Thursday, 1 February 2024
Hall E (The Baltimore Convention Center)
Weather-sensing UAS continue to advance to higher levels of accuracy and autonomy, but wind speed estimation continues to be a challenge. The CopterSonde UAS has been shown to provide accurate wind speed information when compared to Doppler wind lidar, but uncertainty is larger in the tails of the distribution (i.e. very low winds and very high winds). Due to the targeted operations envelope of the CopterSonde, some of the assumptions used in the current wind speed algorithm based on the Rayleigh drag equation are not sufficient to capture precise measurements across the full range of desired wind speed conditions. Additionally, since the CopterSonde has been largely designed to meet requirements for next-generation observing networks, uncertainty in the wind speed algorithms used to create the observations, as well as the uncertainty in the observations themselves, need to be considered for the creation of analysis products and data assimilation applications.
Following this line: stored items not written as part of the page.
/-- IDENTITY_READ_END with good status. At start-up the link is UP, the identity is held and the catalogue side goes on:
UNSUITABLE, NO-KEYS, or the placement figures of Table 1-1 and the header read (R1, R17 to R19, R175). In recovery the
identity must match the one held, or the attempt fails: the next begins, and the third leaves the link LOST with
DRIVE-LOST raised and nothing waiting (R183, R184). That an end counts after its deadline too, while IDENTITY_READ_TIMEOUT
has not come, is the model's choice (assumption log 34). -/
def Obligations.IdentityReadEndsAttempt : Prop :=
  ∀ (s : State) (d : Nat) (x : Sector), s.core.dlp.bring = .readIdentity d →
    ∃ t, exec (.identityReadEnd (.good x)) s = .next t ∧ t.set = s.set ∧
      (s.core.dlp.link = .bringUp → t.core.dlp.link = .up ∧ t.core.dlp.identity = some (identityFigures x) ∧
        t.core.dlp.attempts = 0 ∧ t.core.dlp.bring = .idle ∧
        let i := identityFigures x
        let u := min i.capacity (2 ^ 33)
        if i.sectorSize ≠ 512 ∨ u < 2 ^ 21 + 8192 then
          t.core.ctp.state = .absent ∧ t.core.ctp.startUp = .unsuitable ∧ t.core.ctp.placement.reported = 0 ∧
            EventFlag.startUp.inWord t.core.evu.flags = true
        else
          t.core.ctp.placement = { usable := u, base := u - 8192, reported := u - 8192,
                                   auCount := (u - 8192 + 65535) / 65536,
                                   pages := ((u - 8192 + 65535) / 65536 + 119) / 120 } ∧
            if s.core.kst.keys = none then
              t.core.ctp.state = .absent ∧ t.core.ctp.startUp = .noKeys ∧ EventFlag.startUp.inWord t.core.evu.flags = true
            else ∃ a ∈ t.core.ctp.queue ++ t.core.dlp.ctpLine, a.sector = .header ∧ a.dir = .read ∧ a.owner = .startUp) ∧
      (s.core.dlp.link = .recovery → s.core.dlp.identity = some (identityFigures x) →
        t = { s with core := { s.core with dlp := { s.core.dlp with link := .up, attempts := 0, bring := .idle } } }) ∧
      (s.core.dlp.link = .recovery → s.core.dlp.identity ≠ some (identityFigures x) →
        (s.core.dlp.attempts + 1 < 3 → t = { s with core := { s.core with dlp := { s.core.dlp with
          attempts := s.core.dlp.attempts + 1, bring := .waitReady (s.set.timer + 250000000) } } }) ∧
        (3 ≤ s.core.dlp.attempts + 1 → t.core.dlp.link = .lost ∧ t.core.dlp.bring = .idle ∧
          t.core.dlp.identity = s.core.dlp.identity ∧ EventFlag.driveLost.inWord t.core.evu.flags = true ∧
          t.core.dlp.ctpLine = [] ∧ t.core.dlp.txeLine = [] ∧ t.core.dlp.plain = []))

/-- TICK raises the protection clock by one, saturating, and POWER_ON_RESET sets it to 0; no other command lowers it, and
only CLOCK-SET and these change it (R106). -/
def Obligations.ClockNeverDecreases : Prop :=
  (∀ s : State, exec .tick s = .next { s with set := { s.set with clock := min (s.set.clock + 1) 4294967295 } }) ∧
    (∀ s : State, ∃ t, exec .powerOnReset s = .next t ∧ t.set.clock = 0) ∧
    ∀ (c : Instr) (s t : State), s.set.clock ≤ 4294967295 → c ≠ .powerOnReset → exec c s = .next t →
      s.set.clock ≤ t.set.clock ∧ t.set.clock ≤ 4294967295 ∧ (c ≠ .tick → c ≠ .clockSet → t.set.clock = s.set.clock)

/-- Raising a flag sets it and clears no other; in PULSE mode the line is asserted for 25,000 cycles of REFCLK from a
clear-to-set transition of an unmasked flag, and a flag that is set or masked gives no pulse. ATTN_PULSE_END ends the pulse
once its time has come, and not before (R198, R202). That an early ATTN_PULSE_END changes nothing is the model's choice
(assumption log 5). -/
def Obligations.FlagsPulse : Prop :=
  (∀ (s : State) (e : Nat), s.core.evu.pulseEnd = some e →
      (e ≤ s.set.timer → exec .attnPulseEnd s =
        .next { s with core := { s.core with evu := { s.core.evu with pulseEnd := none } } }) ∧
      (s.set.timer < e → exec .attnPulseEnd s = .next s)) ∧
  (∀ (g : Settings) (f f' : EventFlag) (e : Evu),
      f'.inWord (e.raise g f).flags = (f'.inWord e.flags || decide (f' = f)) ∧ (e.raise g f).lastRefusal = e.lastRefusal ∧
        (e.raise g f).pulseEnd =
          (if f.inWord e.flags = false ∧ g.lineMode = .pulse ∧ f.inWord g.mask = false then some (g.timer + 25000)
           else e.pulseEnd))

/-! ### The recorder link (chapter 7) -/

/-- READ_PLAIN, READ_QUEUED, WRITE_PLAIN and WRITE_QUEUED in the recorder's space: the command takes its entry, ROUTED to
the RSV, and joins the tail of the resolution queue with its start and count, a count field of 0 standing for 65,536
(R58, R157, R160); nothing else changes. -/
def Obligations.ReadWriteJoinsQueue : Prop :=
  ∀ (c : Instr) (f : Frame) (k : CmdKind) (s : State), frameOfInstr c = some f → kindOf f.code = k → k = .read ∨ k = .write →
    Accepts s.core f.tag → s.core.ctp.state ≠ .unknown →
    let n := if f.count = 0 then 65536 else f.count
    f.lba + n - 1 < s.core.ctp.placement.reported →
    ∃ t, exec c s = .next t ∧ t = { s with core := { s.core with
      rlp := { s.core.rlp with table := s.core.rlp.table ++ [routedEntry f .rsv] }
      rsv := { s.core.rsv with
        queue := s.core.rsv.queue ++ [{ id := s.core.rsv.nextId, tag := f.tag, kind := k, start := f.lba, count := n,
                                        ranges := [] }]
        nextId := s.core.rsv.nextId + 1 } } }

/-- A READ or WRITE that lies in the management window is handed to the MGW: a READ at once, a WRITE by a draw of all its
sectors (R160, R162). -/
def Obligations.WindowCommandsReachWindow : Prop :=
  ∀ (c : Instr) (f : Frame) (s : State), frameOfInstr c = some f → Accepts s.core f.tag → s.core.ctp.state ≠ .unknown →
    let n := if f.count = 0 then 65536 else f.count
    s.core.ctp.placement.reported ≤ f.lba → f.lba + n - 1 ≤ s.core.ctp.placement.reported + 15 →
    (kindOf f.code = .read → ∃ t, exec c s = .next t ∧ t = { s with core := { s.core with
      rlp := { s.core.rlp with table := s.core.rlp.table ++ [routedEntry f .mgw] }
      mgw := { s.core.mgw with inbox := s.core.mgw.inbox ++
        [{ tag := f.tag, write := false, start := f.lba, count := n, data := [] }] } } }) ∧
    (kindOf f.code = .write → ∃ t, exec c s = .next t ∧ t = { s with core := { s.core with
      rlp := { s.core.rlp with
        table := s.core.rlp.table ++ [routedEntry f .mgw]
        linkList := s.core.rlp.linkList ++ [.draw f.tag .windowWrite n] } } })

/-- The refusals at screening: NOT-READY for every kind in UNKNOWN; OUT-OF-RANGE for a READ or WRITE that is neither below
RC nor in the window, and for a DISCARD whose payload count is 0 or above 8. Each takes its entry, hands a completion to
the link list and writes the last-refusal record, and raises no event (R159, R160, R161, R170). -/
def Obligations.ScreeningRefuses : Prop :=
  ∀ (c : Instr) (f : Frame) (st : LinkStatus) (s : State), frameOfInstr c = some f → Accepts s.core f.tag →
    let n := if f.count = 0 then 65536 else f.count
    let rc := s.core.ctp.placement.reported
    (s.core.ctp.state = .unknown ∧ st = .refused .notReady) ∨
      (s.core.ctp.state ≠ .unknown ∧ st = .outOfRange ∧
        ((kindOf f.code = .read ∨ kindOf f.code = .write) ∧ rc ≤ f.lba + n - 1 ∧ (f.lba < rc ∨ rc + 15 < f.lba + n - 1) ∨
          kindOf f.code = .discard ∧ (f.count = 0 ∨ 8 < f.count))) →
    ∃ t, exec c s = .next t ∧ t = { s with core := { s.core with
      evu := { s.core.evu with lastRefusal := some { tag := f.tag, status := st, lba := f.lba } }
      rlp := { s.core.rlp with
        table := s.core.rlp.table ++ [refusedEntry f st]
        linkList := s.core.rlp.linkList ++ [.completion f.tag st] } } }

/-- DISCARD_PLAIN and DISCARD_QUEUED with a payload of 1 to 8 sectors draw it, still SCREENING, and the RLP takes no further
frame until it is complete. FLUSH waits at the TXE; IDENTIFY, and an OTHER_COMMAND that the admission table passes, wait at the DLP as PLAIN
requests, or in LOST complete DRIVE-TIMEOUT at once; an OTHER_COMMAND that the table refuses completes REFUSED(ADMISSION)
and raises ADMISSION-REFUSAL (R147, R161, R163, R164, R167, R184). -/
def Obligations.OtherKindsRouted : Prop :=
  (∀ (c : Instr) (f : Frame) (s : State), frameOfInstr c = some f → kindOf f.code = .discard → Accepts s.core f.tag →
      s.core.ctp.state ≠ .unknown → 1 ≤ f.count → f.count ≤ 8 →
      ∃ t, exec c s = .next t ∧ linkHolds t.core = true ∧ t = { s with core := { s.core with
        rlp := { s.core.rlp with
          table := s.core.rlp.table ++ [{ routedEntry f .csc with state := .screening }]
          linkList := s.core.rlp.linkList ++ [.draw f.tag .discardPayload f.count] } } }) ∧
  (∀ (c : Instr) (f : Frame) (s : State), frameOfInstr c = some f → Accepts s.core f.tag → s.core.ctp.state ≠ .unknown →
      (kindOf f.code = .flush → ∃ t, exec c s = .next t ∧ t = { s with core := { s.core with
        rlp := { s.core.rlp with table := s.core.rlp.table ++ [routedEntry f .txe] }
        txe := { s.core.txe with flush := .waiting } } }) ∧
      (∀ k, (kindOf f.code = .identify ∧ k = .identify ∨
          kindOf f.code = .other ∧ admissionAction s.set f = .pass ∧ k = .pass) →
        ∃ t, exec c s = .next t ∧
          (s.core.dlp.link ≠ .lost → t = { s with core := { s.core with
            rlp := { s.core.rlp with table := s.core.rlp.table ++ [routedEntry f .dlp] }
            dlp := { s.core.dlp with
              plain := s.core.dlp.plain ++ [{ kind := k, frame := some f, live := true, data := [] }] } } }) ∧
          (s.core.dlp.link = .lost → t = { s with core := { s.core with
            rlp := { s.core.rlp with
              table := s.core.rlp.table ++ [{ routedEntry f .dlp with state := .statusHeld, status := some .driveTimeout }]
              linkList := s.core.rlp.linkList ++ [.completion .untagged .driveTimeout] } } })) ∧
      (kindOf f.code = .other → admissionAction s.set f = .refuse →
        ∃ t, exec c s = .next t ∧ EventFlag.admissionRefusal.inWord t.core.evu.flags = true ∧
          t.core.evu.lastRefusal = some { tag := f.tag, status := .refused .admission, lba := f.lba } ∧
          t.set = s.set ∧ t.core = { s.core with
            evu := t.core.evu
            rlp := { s.core.rlp with
              table := s.core.rlp.table ++ [refusedEntry f (.refused .admission)]
              linkList := s.core.rlp.linkList ++ [.completion f.tag (.refused .admission)] } }))

/-- The arrival checks: a frame that may not enter the table is refused SEQUENCE or TAG-IN-USE, takes no entry, leaves the
commands there as they are, and holds the RLP until its completion has been sent; a frame that finds the RLP holding waits
on the link (R158). How held frames wait is the model's reading (assumption log 8). -/
def Obligations.ArrivalChecks : Prop :=
  ∀ (c : Instr) (f : Frame) (s : State), frameOfInstr c = some f →
    (linkHolds s.core = true ∨ s.core.rlp.held ≠ [] → exec c s = .next { s with core := { s.core with
      rlp := { s.core.rlp with held := s.core.rlp.held ++ [f] } } }) ∧
    ∀ st : LinkStatus, linkHolds s.core = false → s.core.rlp.held = [] →
      ((f.tag ≠ .untagged ∧ (∃ e ∈ s.core.rlp.table, e.tag = .untagged) ∧ st = .sequence) ∨
        (f.tag ≠ .untagged ∧ (∀ e ∈ s.core.rlp.table, e.tag ≠ .untagged) ∧ (∃ e ∈ s.core.rlp.table, e.tag = f.tag) ∧
          st = .tagInUse) ∨
        (f.tag = .untagged ∧ s.core.rlp.table ≠ [] ∧ st = .sequence)) →
      ∃ t, exec c s = .next t ∧ linkHolds t.core = true ∧ t = { s with core := { s.core with
        evu := { s.core.evu with lastRefusal := some { tag := f.tag, status := st, lba := f.lba } }
        rlp := { s.core.rlp with linkList := s.core.rlp.linkList ++ [.arrivalRefusal f.tag st] } } }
Since 2018, the CopterSonde has flown in a large range of locations and conditions without significant changes to its design and configuration. Many of these observations were collected while co-located with a Doppler wind lidar that is part of the OU/NSSL Collaborative Lower Atmospheric Mobile Profiling System. This provides a large validation dataset to determine the accuracy of more complex wind estimation algorithms in a wide range of conditions. This study revists the CopterSonde wind speed algorithm and considers both the observation uncertainties as well as the model uncertainty over the full range of conditions in which the CopterSonde is expected to fly.